2.1.1) Should the RSA vendor decide not to apply the zero rate, the supply is taxable at the standard rate and the qualifying purchaser can, in the case of delivery to a harbour or an airport, apply for a refund according to the procedures as prescribed in paragraph 1.3.4.

 

Where movable goods are exported by means of a pipeline or electrical transmission line and the supply is taxed at the standard rate, the qualifying purchaser can apply for a refund: Provided that he shall furnish the Commissioner with such proof of export as stipulated by the Commissioner.

 

2.1.2) With the decision to supply at the zero rate, the RSA vendor accepts:
i) the responsibility to ensure that the movable goods have been delivered to any of the harbours or airports listed in paragraph 1.4;
ii) that he is responsible for obtaining the necessary documentary proof (as prescribed according to the Customs and Excise Act, 1964, containing an original endorsement by the RSA Customs and Excise) from the Controller of the RSA Customs and Excise and retaining such documentary proof for a period of five years; and
iii) that he must comply with the procedures as stipulated in paragraphs 2.2 and 2.3.

 

2.2) The RSA vendor who elects to supply movable goods under the circumstances and provisions described in paragraph 2.1 at the zero rate:

 

2.2.1) must ensure that the zero rate is not applied in respect of supplies of second-hand goods if a notional input tax credit was claimed by the RSA vendor or any other person who is a connected person in relation to the vendor when the goods were acquired.

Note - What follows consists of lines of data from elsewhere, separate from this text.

-- ==== Sys2Proof/Machine/State.lean ====
section
/-! DEFINITION. The state of the module: everything the manual gives it, as plain data, and `State.reset`, the module at
the start of a full boot (log 1). -/

namespace Sys2Proof.Machine

/-! ## Time, gutters, freeze (02) -/

/-- The time states of R45. -/
inductive Lock where
  | unlocked | locked | holdover | degraded
  deriving DecidableEq, Repr

/-- What a port keeps of the time symbols on it (R41 to R43, R51, R53). Times in ns, delays in ps. -/
structure PortTime where
  sent : Option Nat
  rxDepart : Nat
  rxArrive : Nat
  delay : Option Int
  theta : Option Int
  locked : Bool
  epoch : Nat
  hops : Nat
  node : Nat
  schedule : Nat
  /-- removed from parent candidacy (R43) -/
  noParent : Bool
  /-- takes no two-ended action (R51, R53) -/
  oneEnded : Bool
  /-- must measure d again on a new exit (R42) -/
  remeasure : Bool
  deriving DecidableEq, Repr

def PortTime.reset : PortTime :=
  { sent := none, rxDepart := 0, rxArrive := 0, delay := none, theta := none, locked := false, epoch := 0, hops := 0,
    node := 0, schedule := 0, noParent := false, oneEnded := false, remeasure := false }

structure TimeSt where
  lock : Lock
  /-- offset from the parent, ps -/
  offset : Int
  parent : Option PortId
  epoch : Nat
  /-- this module is the acting time master, and the node of the master it follows (R47) -/
  master : Bool
  masterNode : Nat
  /-- elapsed time of the loss of the parent (R45) -/
  lostAt : Nat
  /-- remaining correction, ns, and ticks since its last step (R39) -/
  slew : Int
  slewPhase : Nat
  /-- what each counter still lacks to the keeper's, as its last alignment symbol showed: CD00 to CD19, the control dies, OE0 to
  OE7, HE (R38, R39) -/
  devs : Vector Int 31
  firstLocked : Bool
  /-- elapsed time since which the standby master has no path (R47) -/
  noPathSince : Option Nat
  deriving DecidableEq, Repr

structure Schedule where
  period : Nat
  phase : Int
  length : Nat
  guard : Nat
  ident : Nat
  deriving DecidableEq, Repr

/-- A gutter action that waits or runs (R55). -/
structure Action where
  kind : GutterKind
  res : GutterRes
  /-- a further number of the action: the target slot of a move, the exit of a steer -/
  arg : Nat
  /-- the earliest gutter start it may run in (R349, R358) -/
  from_ : Nat
  /-- consecutive gutters it was deferred (R58) -/
  deferred : Nat
  deriving DecidableEq, Repr

/-- The gutter in progress (R54). `ports` are the ports of a one-off gutter, all ports for a periodic one. -/
structure Gutter where
  start : Nat
  length : Nat
  guard : Nat
  ports : Nat
  once : Bool
  opened : Bool
  closed : Bool
  running : List Action
  deriving DecidableEq, Repr
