-- ==== Sys2Proof/Machine/Ops.lean ====
section
/-! DEFINITION. The named operations that every meaning is built from: access to units, settings, free values, fabric time,
memory with its codes, event records, synchronisation objects and the failure of a descriptor. -/

namespace Sys2Proof.Machine

abbrev Result := Host.Outcome State Fault Refusal

/-! ## Access to units -/

def State.die (s : State) (d : DieId) : Die := s.dies[d]

def State.setDie (s : State) (d : DieId) (x : Die) : State := { s with dies := s.dies.set d x }

def State.updDie (s : State) (d : DieId) (f : Die → Die) : State := s.setDie d (f (s.die d))

def State.port (s : State) (p : PortId) : Port := s.ports[p]

def State.updPort (s : State) (p : PortId) (f : Port → Port) : State := { s with ports := s.ports.set p (f s.ports[p]) }

def State.quire (s : State) (k : Fin 4) : Quire := s.quires[k]

def State.updQuire (s : State) (k : Fin 4) (f : Quire → Quire) : State :=
  { s with quires := s.quires.set k (f s.quires[k]) }

def Die.getCtx (x : Die) (c : CtxId) : Ctx := x.ctx[c]

def Die.updCtx (x : Die) (c : CtxId) (f : Ctx → Ctx) : Die := { x with ctx := x.ctx.set c (f x.ctx[c]) }

def State.getCtx (s : State) (d : DieId) (c : CtxId) : Ctx := (s.die d).getCtx c

def State.updCtx (s : State) (d : DieId) (c : CtxId) (f : Ctx → Ctx) : State := s.updDie d (·.updCtx c f)

def State.getUnit (s : State) (d : DieId) (u : UnitId) : UnitSt := (s.die d).unit[u]

def State.updUnit (s : State) (d : DieId) (u : UnitId) (f : UnitSt → UnitSt) : State :=
  s.updDie d fun x => { x with unit := x.unit.set u (f x.unit[u]) }

def State.queue (s : State) (q : QueueId) : Queue := (s.getCtx q.die q.ctx).q[q.slot]

def State.updQueue (s : State) (q : QueueId) (f : Queue → Queue) : State :=
  s.updCtx q.die q.ctx fun x => { x with q := x.q.set q.slot (f x.q[q.slot]) }

def State.chan (s : State) (c : ChanId) : Channel := s.host.ch[c]

def State.updChan (s : State) (c : ChanId) (f : Channel → Channel) : State :=
  { s with host.ch := s.host.ch.set c (f s.host.ch[c]) }

/-- The unit of a queue record and its queue number (R74). -/
def qUnit (q : QueueId) : UnitId := ⟨q.slot.val / 4, by omega⟩

def qNum (q : QueueId) : Nat := q.slot.val % 4

def allDies : List DieId := List.finRange 20
def allPorts : List PortId := List.finRange 48
def allCtx : List CtxId := List.finRange 8
def allSlots72 : List (Fin 72) := List.finRange 72
def allUnits : List UnitId := List.finRange 18
def allQuires : List (Fin 4) := List.finRange 4
def allChans : List ChanId := List.finRange 64

/-- The dies of a quire, ascending (R35). -/
def State.diesOf (s : State) (k : Fin 4) : List DieId := allDies.filter fun d => (s.die d).quire == some k

/-- Sends a thing: appends it to the wire (log 8). -/
def State.send (s : State) (o : Out) : State := { s with wire := s.wire ++ [o] }

def State.sendAll (s : State) (os : List Out) : State := { s with wire := s.wire ++ os }

/-- The next free value below a bound of 2^64, and the state that has used it (log 4). -/
def State.fresh (s : State) (bound : Nat) : Nat × State :=
  ((Config.freeValue s.free).toNat % bound, { s with free := s.free + 1 })

/-- The codes of the 8-bit completion status: the only ones that ever appear (R99). -/
def statusCodes : List Nat :=
  [0x00, 0x01, 0x02, 0x03, 0x04, 0x05, 0x06, 0x07, 0x08, 0x09, 0x0A, 0x0B, 0x0C, 0x10, 0x11, 0x12, 0x13, 0x14, 0x15,
   0x20, 0x21, 0x22, 0x30, 0x31, 0x32, 0x33, 0x40, 0x41, 0x42, 0x43, 0x50, 0x51, 0x52, 0x53, 0x60]

/-- A status that the manual leaves open: one of R99's codes (log 4). -/
def State.freshStatus (s : State) : Nat × State :=
  let (k, s) := s.fresh statusCodes.length
  (statusCodes.getD k 0, s)

/-- n bytes that the manual leaves open (log 4). -/
def State.freshBytes (s : State) (n : Nat) : List Byte × State :=
  ((List.range n).map fun i => (Config.freeValue (s.free + i)).truncate 8, { s with free := s.free + n })

/-- Fabric time of the module: the counter of the control die that governs (R38). -/
def State.now (s : State) : Nat := s.ctlFt[s.holder]

/-! ## Spine bridges and the paths of the other dies (R22, R25 to R27, R413, R511) -/

/-- The compute die that an optical edge die is attached to, and its ports' (R22). -/
def edgeDie (n : Nat) : DieId := [0, 1, 3, 4, 15, 16, 18, 19].getD n 0

def portDie (p : PortId) : DieId := edgeDie (p.val / 6)

/-- Bridge direction from one grid die to an adjacent one; none when they are not adjacent. -/
def gridBridge (x y : DieId) : Option (Fin 88) :=
  let lo := min x.val y.val
  let hi := max x.val y.val
  let d := if x.val = lo then 0 else 1
  if lo + 1 = hi ∧ lo % 5 ≠ 4 then some ⟨(2 * (4 * (lo / 5) + lo % 5) + d) % 88, by omega⟩
  else if lo + 5 = hi then some ⟨(2 * (16 + 5 * (lo / 5) + lo % 5) + d) % 88, by omega⟩
  else none

/-- The lower-numbered compute die of a bridge (R454, R511). -/
def bridgeDie (b : Nat) : DieId :=
  if b < 16 then ⟨(5 * (b / 4) + b % 4) % 20, by omega⟩
  else if b < 31 then ⟨(b - 16) % 20, by omega⟩
  else if b < 39 then edgeDie (b - 31)
  else [2, 5, 10, 9, 14].getD (b - 39) 2

/-- Sections built into a bridge direction: 32, or 8 of a quarter bridge. -/
def sectionsBuilt (b : Nat) : Nat := if b / 2 < 39 then 32 else 8

def State.bridge (s : State) (b : Fin 88) : Bridge := s.bridges[b]

/-- Whether the spine still runs on its boot paths: until step 4 ends (R413). -/
def State.onBootPaths (s : State) : Bool := decide (1 ≤ s.boot.stage) && decide (s.boot.stage ≤ 4)

/-- Whether a section of a bridge direction is in service: before step 4 ends the boot path alone (R413), then every section that
training left and that no overrun eye scan keeps out (R25, R54). -/
def State.sectionUp (s : State) (b : Fin 88) (sec : Nat) : Bool :=
  if s.onBootPaths then (s.bridge b).path == some sec
  else !(s.bridge b).removed.contains sec && !s.gut.overrun.any fun a => a.res == .section_ b.val sec

/-- Sections of a bridge direction in service. -/
def State.sectionsUp (s : State) (b : Fin 88) : Nat := ((List.range (sectionsBuilt b.val)).filter (s.sectionUp b)).length

/-- 0x2040: state 0 full, 1 reduced, 2 removed, below half of the sections built. Before step 4 a direction runs reduced to its
boot path, and is removed where it has none (R413). -/
def State.bridgeState (s : State) (b : Fin 88) : Nat :=
  let n := s.sectionsUp b
  if s.onBootPaths then (if n = 0 then 2 else 1)
  else if 2 * n < sectionsBuilt b.val then 2 else if n < sectionsBuilt b.val then 1 else 0

/-- The next die on a virtual channel: X first on channel 0, Y first on channel 1. -/
def nextDie (vc : Bool) (x t : DieId) : DieId :=
  let xStep (v : Nat) : Nat := if v % 5 < t.val % 5 then v + 1 else v - 1
  let yStep (v : Nat) : Nat := if v / 5 < t.val / 5 then v + 5 else v - 5
  let v := x.val
  let n := if v = t.val then v
    else if vc then (if v / 5 ≠ t.val / 5 then yStep v else xStep v)
    else if v % 5 ≠ t.val % 5 then xStep v else yStep v
  ⟨n % 20, by omega⟩

/-- Whether a path is clear: no isolated die, no removed bridge direction. A path has at most 7 hops. -/
def State.pathClear (s : State) (vc : Bool) : Nat → DieId → DieId → Bool
  | 0, x, t => x == t
  | fuel + 1, x, t =>
    if x = t then true
    else
      let y := nextDie vc x t
      (s.die y).presence == .inService && (match gridBridge x y with
        | some b => s.bridgeState b != 2
        | none => false) && s.pathClear vc fuel y t

/-- Whether the spine reaches one compute die from another (R26). -/
def State.reaches (s : State) (x t : DieId) : Bool :=
  x == t || ((s.die t).presence == .inService && (s.pathClear false 7 x t || s.pathClear true 7 x t))

/-- Whether a die's bridge to what is attached to it carries traffic both ways: the die is in service, and neither direction is
removed (R25, R27). -/
def State.edgePath (s : State) (d : DieId) (bridge : Nat) : Bool :=
  (s.die d).presence == .inService && s.bridgeState ⟨2 * bridge % 88, by omega⟩ != 2
    && s.bridgeState ⟨(2 * bridge + 1) % 88, by omega⟩ != 2

/-- The spine path of an optical edge die, and of the host edge die (R22, R27). -/
def State.opticPath (s : State) (n : Nat) : Bool := s.edgePath (edgeDie n) (31 + n % 8)

def State.hostPath (s : State) : Bool := s.edgePath 2 39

In terms of the proviso to section 11(1) read with the provisions of section 10(12) of the Act, tax is chargeable, to the qualifying purchaser, equal to the notional input tax credit claimed by the RSA vendor. Such VAT shall not be refunded;

 

2.2.2) must furthermore retain and carefully preserve for a period of five years the following:
i) his copy of the zero-rated tax invoice or the tax invoice showing tax equal to the notional input tax credit claimed, as issued by himself;
ii) a copy of the qualifying purchaser's passport or trading license, or of the passport and the relevant letter as stipulated in paragraph 1.1 under the heading "Foreign diplomats";
iii) the qualifying purchaser's order or the contract between himself and the qualifying purchaser; and
iv) proof of payment for the movable goods by the qualifying purchaser.

 

2.3) In the event of all the documentation referred to in paragraph 2.1.2 (ii) and 2.2.2 not having been obtained by the RSA vendor by the last day of the tax period which ends after the expiry of a period of two months calculated from the date of the relevant tan invoice, the supply will be deemed to be at the standard rate. The RSA vendor must consequently calculate output tax by applying the tax fraction to the consideration (the selling price is deemed to include tax (see section 64(1) of the Act), and include the amount of output tax so calculated in Block 12 of the return for remittance (form VAT 201) rendered for the tax period in which the said period of two months ends.

 

2.3.1) Should the RSA vendor receive the documentation in respect of which output tax was calculated in terms of paragraph 2.3 within one year from the date of the original tar invoice, the amount previously included in Block 12 of form VAT 201 may be claimed as an input tax credit in Block 18, for the tax period in which this documentation is received.

 

2.3.2) Should the RSA vendor experience difficulties in obtaining the required proof of payment, both the periods referred to above in paragraphs 2.3 and 2.3.1 may be extended by the Receiver of Revenue where the RSA vendor is on register, with a maximum period of four months. This is only applicable with regard to the proof-of payment requirement in respect of the movable goods supplied.

 

2.3.3) The rate of tax applicable for purposes of paragraphs 2.3 and 2.3.1 is the rate of tax in force at the date of issue of the tax invoice.